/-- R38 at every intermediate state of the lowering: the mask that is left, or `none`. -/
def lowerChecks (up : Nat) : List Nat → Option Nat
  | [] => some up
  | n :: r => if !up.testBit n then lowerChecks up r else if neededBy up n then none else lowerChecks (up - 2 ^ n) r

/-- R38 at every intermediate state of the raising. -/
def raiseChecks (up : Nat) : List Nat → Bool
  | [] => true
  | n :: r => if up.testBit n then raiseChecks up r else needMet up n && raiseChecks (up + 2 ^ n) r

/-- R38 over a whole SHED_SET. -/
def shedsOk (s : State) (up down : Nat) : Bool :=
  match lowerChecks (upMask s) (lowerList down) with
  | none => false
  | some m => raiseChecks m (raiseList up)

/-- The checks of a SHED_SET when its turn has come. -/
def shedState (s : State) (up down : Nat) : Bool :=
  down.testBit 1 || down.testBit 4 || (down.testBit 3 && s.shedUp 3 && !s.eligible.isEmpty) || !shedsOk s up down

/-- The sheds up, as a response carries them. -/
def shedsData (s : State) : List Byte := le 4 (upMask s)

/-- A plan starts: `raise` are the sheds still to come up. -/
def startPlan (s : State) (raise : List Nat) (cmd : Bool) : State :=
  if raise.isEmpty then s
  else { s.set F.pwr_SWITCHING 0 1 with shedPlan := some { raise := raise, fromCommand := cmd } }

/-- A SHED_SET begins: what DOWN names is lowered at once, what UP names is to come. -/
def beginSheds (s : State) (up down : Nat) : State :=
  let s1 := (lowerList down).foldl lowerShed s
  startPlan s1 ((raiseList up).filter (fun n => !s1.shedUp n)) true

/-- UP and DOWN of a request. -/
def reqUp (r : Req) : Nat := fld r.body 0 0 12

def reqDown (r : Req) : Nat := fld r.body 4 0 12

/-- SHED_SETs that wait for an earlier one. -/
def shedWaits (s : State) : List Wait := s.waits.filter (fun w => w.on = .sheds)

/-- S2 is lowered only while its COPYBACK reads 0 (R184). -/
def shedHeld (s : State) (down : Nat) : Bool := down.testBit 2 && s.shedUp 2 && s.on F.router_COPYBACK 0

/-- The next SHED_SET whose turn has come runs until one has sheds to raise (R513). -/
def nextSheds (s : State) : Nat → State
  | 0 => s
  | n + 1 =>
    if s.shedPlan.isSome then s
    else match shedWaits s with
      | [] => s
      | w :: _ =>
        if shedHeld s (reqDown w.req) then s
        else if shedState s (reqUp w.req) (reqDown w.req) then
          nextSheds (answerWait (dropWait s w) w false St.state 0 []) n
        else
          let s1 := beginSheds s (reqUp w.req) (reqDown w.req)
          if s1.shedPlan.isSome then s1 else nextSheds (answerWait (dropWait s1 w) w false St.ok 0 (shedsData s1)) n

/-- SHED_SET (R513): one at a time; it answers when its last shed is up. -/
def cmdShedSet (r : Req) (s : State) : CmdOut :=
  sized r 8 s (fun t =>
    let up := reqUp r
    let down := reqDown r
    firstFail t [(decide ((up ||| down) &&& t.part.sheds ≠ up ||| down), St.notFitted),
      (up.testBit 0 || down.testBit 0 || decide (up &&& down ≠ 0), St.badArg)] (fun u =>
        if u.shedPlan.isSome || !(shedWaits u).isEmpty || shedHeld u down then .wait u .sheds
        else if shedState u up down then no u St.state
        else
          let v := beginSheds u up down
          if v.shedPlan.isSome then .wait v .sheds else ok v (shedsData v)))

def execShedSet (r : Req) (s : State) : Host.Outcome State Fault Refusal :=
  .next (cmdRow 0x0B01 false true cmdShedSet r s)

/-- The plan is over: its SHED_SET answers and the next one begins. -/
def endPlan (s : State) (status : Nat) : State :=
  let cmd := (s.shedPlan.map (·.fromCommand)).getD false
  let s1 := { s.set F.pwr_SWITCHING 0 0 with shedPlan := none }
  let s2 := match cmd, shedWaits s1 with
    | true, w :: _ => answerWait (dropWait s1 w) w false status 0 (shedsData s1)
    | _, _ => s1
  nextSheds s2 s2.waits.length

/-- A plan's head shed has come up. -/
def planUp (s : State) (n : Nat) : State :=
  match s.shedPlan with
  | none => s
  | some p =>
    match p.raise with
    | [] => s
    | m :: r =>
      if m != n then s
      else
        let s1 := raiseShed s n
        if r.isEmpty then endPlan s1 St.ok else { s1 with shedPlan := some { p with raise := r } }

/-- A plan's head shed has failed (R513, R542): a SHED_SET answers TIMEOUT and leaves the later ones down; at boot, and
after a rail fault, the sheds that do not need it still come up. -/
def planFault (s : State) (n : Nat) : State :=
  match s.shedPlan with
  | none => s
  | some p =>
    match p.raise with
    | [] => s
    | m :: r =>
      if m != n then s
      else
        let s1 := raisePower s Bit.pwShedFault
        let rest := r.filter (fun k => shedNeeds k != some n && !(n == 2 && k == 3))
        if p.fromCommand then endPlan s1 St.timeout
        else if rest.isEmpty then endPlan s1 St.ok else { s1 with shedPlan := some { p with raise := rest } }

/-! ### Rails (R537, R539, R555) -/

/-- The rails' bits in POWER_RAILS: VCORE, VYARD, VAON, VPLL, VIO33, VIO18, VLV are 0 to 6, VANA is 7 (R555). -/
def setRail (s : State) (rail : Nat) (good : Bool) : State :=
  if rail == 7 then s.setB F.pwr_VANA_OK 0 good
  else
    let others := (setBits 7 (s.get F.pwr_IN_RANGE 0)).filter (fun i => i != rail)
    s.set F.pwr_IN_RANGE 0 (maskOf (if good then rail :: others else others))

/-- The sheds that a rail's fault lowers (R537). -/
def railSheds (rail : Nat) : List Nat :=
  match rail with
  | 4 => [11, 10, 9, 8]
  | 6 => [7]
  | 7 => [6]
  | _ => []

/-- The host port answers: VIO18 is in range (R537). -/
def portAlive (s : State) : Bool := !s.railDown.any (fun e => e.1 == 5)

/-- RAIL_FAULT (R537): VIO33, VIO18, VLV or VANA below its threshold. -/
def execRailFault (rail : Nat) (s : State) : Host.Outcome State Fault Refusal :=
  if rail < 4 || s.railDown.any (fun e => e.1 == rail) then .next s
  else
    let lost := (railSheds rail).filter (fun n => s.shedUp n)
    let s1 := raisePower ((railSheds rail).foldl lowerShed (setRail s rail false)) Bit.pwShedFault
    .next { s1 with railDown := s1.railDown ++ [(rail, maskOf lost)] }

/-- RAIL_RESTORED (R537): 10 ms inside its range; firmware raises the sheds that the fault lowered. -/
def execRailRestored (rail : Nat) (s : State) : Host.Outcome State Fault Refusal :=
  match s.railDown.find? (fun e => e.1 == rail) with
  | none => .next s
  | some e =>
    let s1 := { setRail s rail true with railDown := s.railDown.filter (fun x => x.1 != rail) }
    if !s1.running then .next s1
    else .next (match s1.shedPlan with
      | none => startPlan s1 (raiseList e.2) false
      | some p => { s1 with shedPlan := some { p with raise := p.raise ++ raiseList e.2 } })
***
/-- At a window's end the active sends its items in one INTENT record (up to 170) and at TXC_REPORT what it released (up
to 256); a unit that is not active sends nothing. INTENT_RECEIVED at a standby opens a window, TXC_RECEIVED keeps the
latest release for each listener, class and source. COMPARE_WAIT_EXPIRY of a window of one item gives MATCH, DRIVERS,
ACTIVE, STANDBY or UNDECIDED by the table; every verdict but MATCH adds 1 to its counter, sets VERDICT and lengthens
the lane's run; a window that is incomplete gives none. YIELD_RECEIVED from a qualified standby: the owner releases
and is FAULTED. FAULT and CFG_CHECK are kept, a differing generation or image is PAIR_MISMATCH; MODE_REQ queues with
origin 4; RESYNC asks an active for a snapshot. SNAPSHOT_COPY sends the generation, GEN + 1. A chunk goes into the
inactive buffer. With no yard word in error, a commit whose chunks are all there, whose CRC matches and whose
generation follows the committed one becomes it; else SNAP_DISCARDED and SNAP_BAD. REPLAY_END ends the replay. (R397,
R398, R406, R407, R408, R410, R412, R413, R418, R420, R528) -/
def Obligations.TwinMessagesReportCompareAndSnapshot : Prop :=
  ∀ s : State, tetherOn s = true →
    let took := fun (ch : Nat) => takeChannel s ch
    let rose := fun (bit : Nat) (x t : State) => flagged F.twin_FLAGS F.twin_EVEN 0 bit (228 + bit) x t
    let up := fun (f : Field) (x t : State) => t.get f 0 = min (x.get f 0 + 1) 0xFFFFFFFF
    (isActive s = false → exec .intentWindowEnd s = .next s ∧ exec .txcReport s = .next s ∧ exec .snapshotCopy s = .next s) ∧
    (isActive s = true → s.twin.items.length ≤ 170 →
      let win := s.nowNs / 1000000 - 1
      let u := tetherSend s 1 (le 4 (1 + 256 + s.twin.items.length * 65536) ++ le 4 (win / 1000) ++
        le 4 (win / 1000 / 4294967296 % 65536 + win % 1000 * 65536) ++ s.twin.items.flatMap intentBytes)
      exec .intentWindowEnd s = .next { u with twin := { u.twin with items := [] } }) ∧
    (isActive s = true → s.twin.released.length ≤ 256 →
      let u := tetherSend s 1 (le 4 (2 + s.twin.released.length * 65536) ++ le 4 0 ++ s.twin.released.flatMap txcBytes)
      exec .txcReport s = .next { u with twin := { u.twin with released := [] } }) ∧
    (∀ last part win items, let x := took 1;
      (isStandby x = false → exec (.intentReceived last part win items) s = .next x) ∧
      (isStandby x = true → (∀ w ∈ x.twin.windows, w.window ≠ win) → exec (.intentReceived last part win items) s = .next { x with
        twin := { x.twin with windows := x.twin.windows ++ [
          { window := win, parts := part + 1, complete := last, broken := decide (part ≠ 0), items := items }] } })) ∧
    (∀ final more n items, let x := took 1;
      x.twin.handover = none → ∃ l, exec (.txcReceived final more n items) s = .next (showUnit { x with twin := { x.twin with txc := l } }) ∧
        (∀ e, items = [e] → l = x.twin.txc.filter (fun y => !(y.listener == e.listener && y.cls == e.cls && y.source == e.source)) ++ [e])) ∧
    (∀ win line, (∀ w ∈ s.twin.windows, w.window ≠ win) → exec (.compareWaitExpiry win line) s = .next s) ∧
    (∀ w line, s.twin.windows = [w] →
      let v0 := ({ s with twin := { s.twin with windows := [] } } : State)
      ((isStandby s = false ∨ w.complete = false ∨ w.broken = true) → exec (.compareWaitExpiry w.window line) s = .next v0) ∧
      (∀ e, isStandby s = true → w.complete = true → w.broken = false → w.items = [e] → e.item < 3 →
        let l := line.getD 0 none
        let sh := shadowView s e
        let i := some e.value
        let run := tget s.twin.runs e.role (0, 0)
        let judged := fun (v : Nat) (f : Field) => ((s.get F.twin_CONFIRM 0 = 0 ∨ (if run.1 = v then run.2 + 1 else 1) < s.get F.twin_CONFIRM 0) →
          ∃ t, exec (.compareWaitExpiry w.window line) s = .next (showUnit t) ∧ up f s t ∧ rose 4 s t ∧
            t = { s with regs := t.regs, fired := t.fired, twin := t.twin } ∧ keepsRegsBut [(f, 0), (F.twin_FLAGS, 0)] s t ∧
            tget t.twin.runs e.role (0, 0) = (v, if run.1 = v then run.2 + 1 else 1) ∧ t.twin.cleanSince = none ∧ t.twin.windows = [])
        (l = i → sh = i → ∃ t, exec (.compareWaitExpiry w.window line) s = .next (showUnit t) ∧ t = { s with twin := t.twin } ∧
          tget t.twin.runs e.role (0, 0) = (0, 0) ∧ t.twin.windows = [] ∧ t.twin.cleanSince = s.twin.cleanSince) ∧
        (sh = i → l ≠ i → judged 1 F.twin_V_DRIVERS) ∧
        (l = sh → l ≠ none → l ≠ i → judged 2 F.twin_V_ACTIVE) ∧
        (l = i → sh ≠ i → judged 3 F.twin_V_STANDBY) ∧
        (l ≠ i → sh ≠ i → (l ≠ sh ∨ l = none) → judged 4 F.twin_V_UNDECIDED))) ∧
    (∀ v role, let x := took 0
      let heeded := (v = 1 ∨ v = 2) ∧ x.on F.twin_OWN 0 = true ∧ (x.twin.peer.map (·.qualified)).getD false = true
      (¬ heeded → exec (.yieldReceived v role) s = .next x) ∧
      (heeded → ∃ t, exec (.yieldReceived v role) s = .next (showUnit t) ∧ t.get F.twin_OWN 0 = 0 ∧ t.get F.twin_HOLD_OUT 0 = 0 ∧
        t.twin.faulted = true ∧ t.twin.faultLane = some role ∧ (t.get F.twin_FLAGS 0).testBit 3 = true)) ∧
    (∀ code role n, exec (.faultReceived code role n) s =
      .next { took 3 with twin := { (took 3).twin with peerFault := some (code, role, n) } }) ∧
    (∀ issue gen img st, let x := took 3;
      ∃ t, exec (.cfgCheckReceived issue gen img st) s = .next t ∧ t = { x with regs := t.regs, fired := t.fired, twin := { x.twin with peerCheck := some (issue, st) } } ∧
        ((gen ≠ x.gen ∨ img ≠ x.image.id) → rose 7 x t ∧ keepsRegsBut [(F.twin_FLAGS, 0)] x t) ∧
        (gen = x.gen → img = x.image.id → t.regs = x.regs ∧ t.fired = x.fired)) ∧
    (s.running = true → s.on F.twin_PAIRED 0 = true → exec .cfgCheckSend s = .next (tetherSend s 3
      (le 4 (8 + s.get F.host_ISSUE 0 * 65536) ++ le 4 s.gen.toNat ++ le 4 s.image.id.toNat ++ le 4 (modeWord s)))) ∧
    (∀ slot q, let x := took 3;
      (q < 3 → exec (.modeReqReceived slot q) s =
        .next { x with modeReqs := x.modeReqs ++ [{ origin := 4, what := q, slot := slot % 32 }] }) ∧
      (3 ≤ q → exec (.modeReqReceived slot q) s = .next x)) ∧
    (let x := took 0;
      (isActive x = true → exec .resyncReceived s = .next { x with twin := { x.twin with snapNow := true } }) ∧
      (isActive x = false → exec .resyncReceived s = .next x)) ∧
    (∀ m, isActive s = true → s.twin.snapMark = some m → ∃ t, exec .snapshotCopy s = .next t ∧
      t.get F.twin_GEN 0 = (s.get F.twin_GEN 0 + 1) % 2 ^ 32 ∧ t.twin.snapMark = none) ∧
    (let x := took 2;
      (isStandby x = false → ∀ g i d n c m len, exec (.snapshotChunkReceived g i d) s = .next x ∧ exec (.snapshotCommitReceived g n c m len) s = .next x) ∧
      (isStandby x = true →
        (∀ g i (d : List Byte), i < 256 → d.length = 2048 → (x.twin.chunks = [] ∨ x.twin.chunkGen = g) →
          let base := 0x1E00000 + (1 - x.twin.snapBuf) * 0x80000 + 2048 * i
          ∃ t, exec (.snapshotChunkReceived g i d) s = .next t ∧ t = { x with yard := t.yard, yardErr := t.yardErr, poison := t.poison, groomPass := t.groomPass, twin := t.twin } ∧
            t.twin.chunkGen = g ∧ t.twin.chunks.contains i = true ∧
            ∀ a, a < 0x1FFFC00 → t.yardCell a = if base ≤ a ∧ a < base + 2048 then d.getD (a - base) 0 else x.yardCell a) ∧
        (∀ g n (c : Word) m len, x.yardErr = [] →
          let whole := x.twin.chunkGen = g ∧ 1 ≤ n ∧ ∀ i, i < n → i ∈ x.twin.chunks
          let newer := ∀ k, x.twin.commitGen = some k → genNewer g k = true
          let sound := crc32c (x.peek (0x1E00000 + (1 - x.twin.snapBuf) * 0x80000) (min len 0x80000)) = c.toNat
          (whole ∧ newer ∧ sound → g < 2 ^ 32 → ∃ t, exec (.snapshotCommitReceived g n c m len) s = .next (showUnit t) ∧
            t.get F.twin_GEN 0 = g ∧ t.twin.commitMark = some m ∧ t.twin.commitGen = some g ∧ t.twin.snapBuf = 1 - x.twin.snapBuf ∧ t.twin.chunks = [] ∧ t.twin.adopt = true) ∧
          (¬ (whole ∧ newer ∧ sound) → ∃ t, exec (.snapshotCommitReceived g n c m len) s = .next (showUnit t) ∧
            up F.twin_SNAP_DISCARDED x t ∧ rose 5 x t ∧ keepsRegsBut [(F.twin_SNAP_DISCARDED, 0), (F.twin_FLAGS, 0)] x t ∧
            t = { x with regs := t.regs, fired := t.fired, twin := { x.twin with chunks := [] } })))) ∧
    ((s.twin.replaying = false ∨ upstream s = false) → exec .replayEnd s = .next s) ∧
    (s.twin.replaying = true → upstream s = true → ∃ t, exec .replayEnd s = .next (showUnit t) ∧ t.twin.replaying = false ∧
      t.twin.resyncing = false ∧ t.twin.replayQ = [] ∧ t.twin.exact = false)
***
§ Task item
Take exactly the lines from the one containing "(isStandby x = false → ∀" through the one containing "let newer := ∀" in the data above, and output them with nothing added.

§ Result for this task
      (isStandby x = false → ∀ g i d n c m len, exec (.snapshotChunkReceived g i d) s = .next x ∧ exec (.snapshotCommitReceived g n c m len) s = .next x) ∧
      (isStandby x = true →
        (∀ g i (d : List Byte), i < 256 → d.length = 2048 → (x.twin.chunks = [] ∨ x.twin.chunkGen = g) →
          let base := 0x1E00000 + (1 - x.twin.snapBuf) * 0x80000 + 2048 * i
          ∃ t, exec (.snapshotChunkReceived g i d) s = .next t ∧ t = { x with yard := t.yard, yardErr := t.yardErr, poison := t.poison, groomPass := t.groomPass, twin := t.twin } ∧
            t.twin.chunkGen = g ∧ t.twin.chunks.contains i = true ∧
            ∀ a, a < 0x1FFFC00 → t.yardCell a = if base ≤ a ∧ a < base + 2048 then d.getD (a - base) 0 else x.yardCell a) ∧
        (∀ g n (c : Word) m len, x.yardErr = [] →
          let whole := x.twin.chunkGen = g ∧ 1 ≤ n ∧ ∀ i, i < n → i ∈ x.twin.chunks
          let newer := ∀ k, x.twin.commitGen = some k → genNewer g k = true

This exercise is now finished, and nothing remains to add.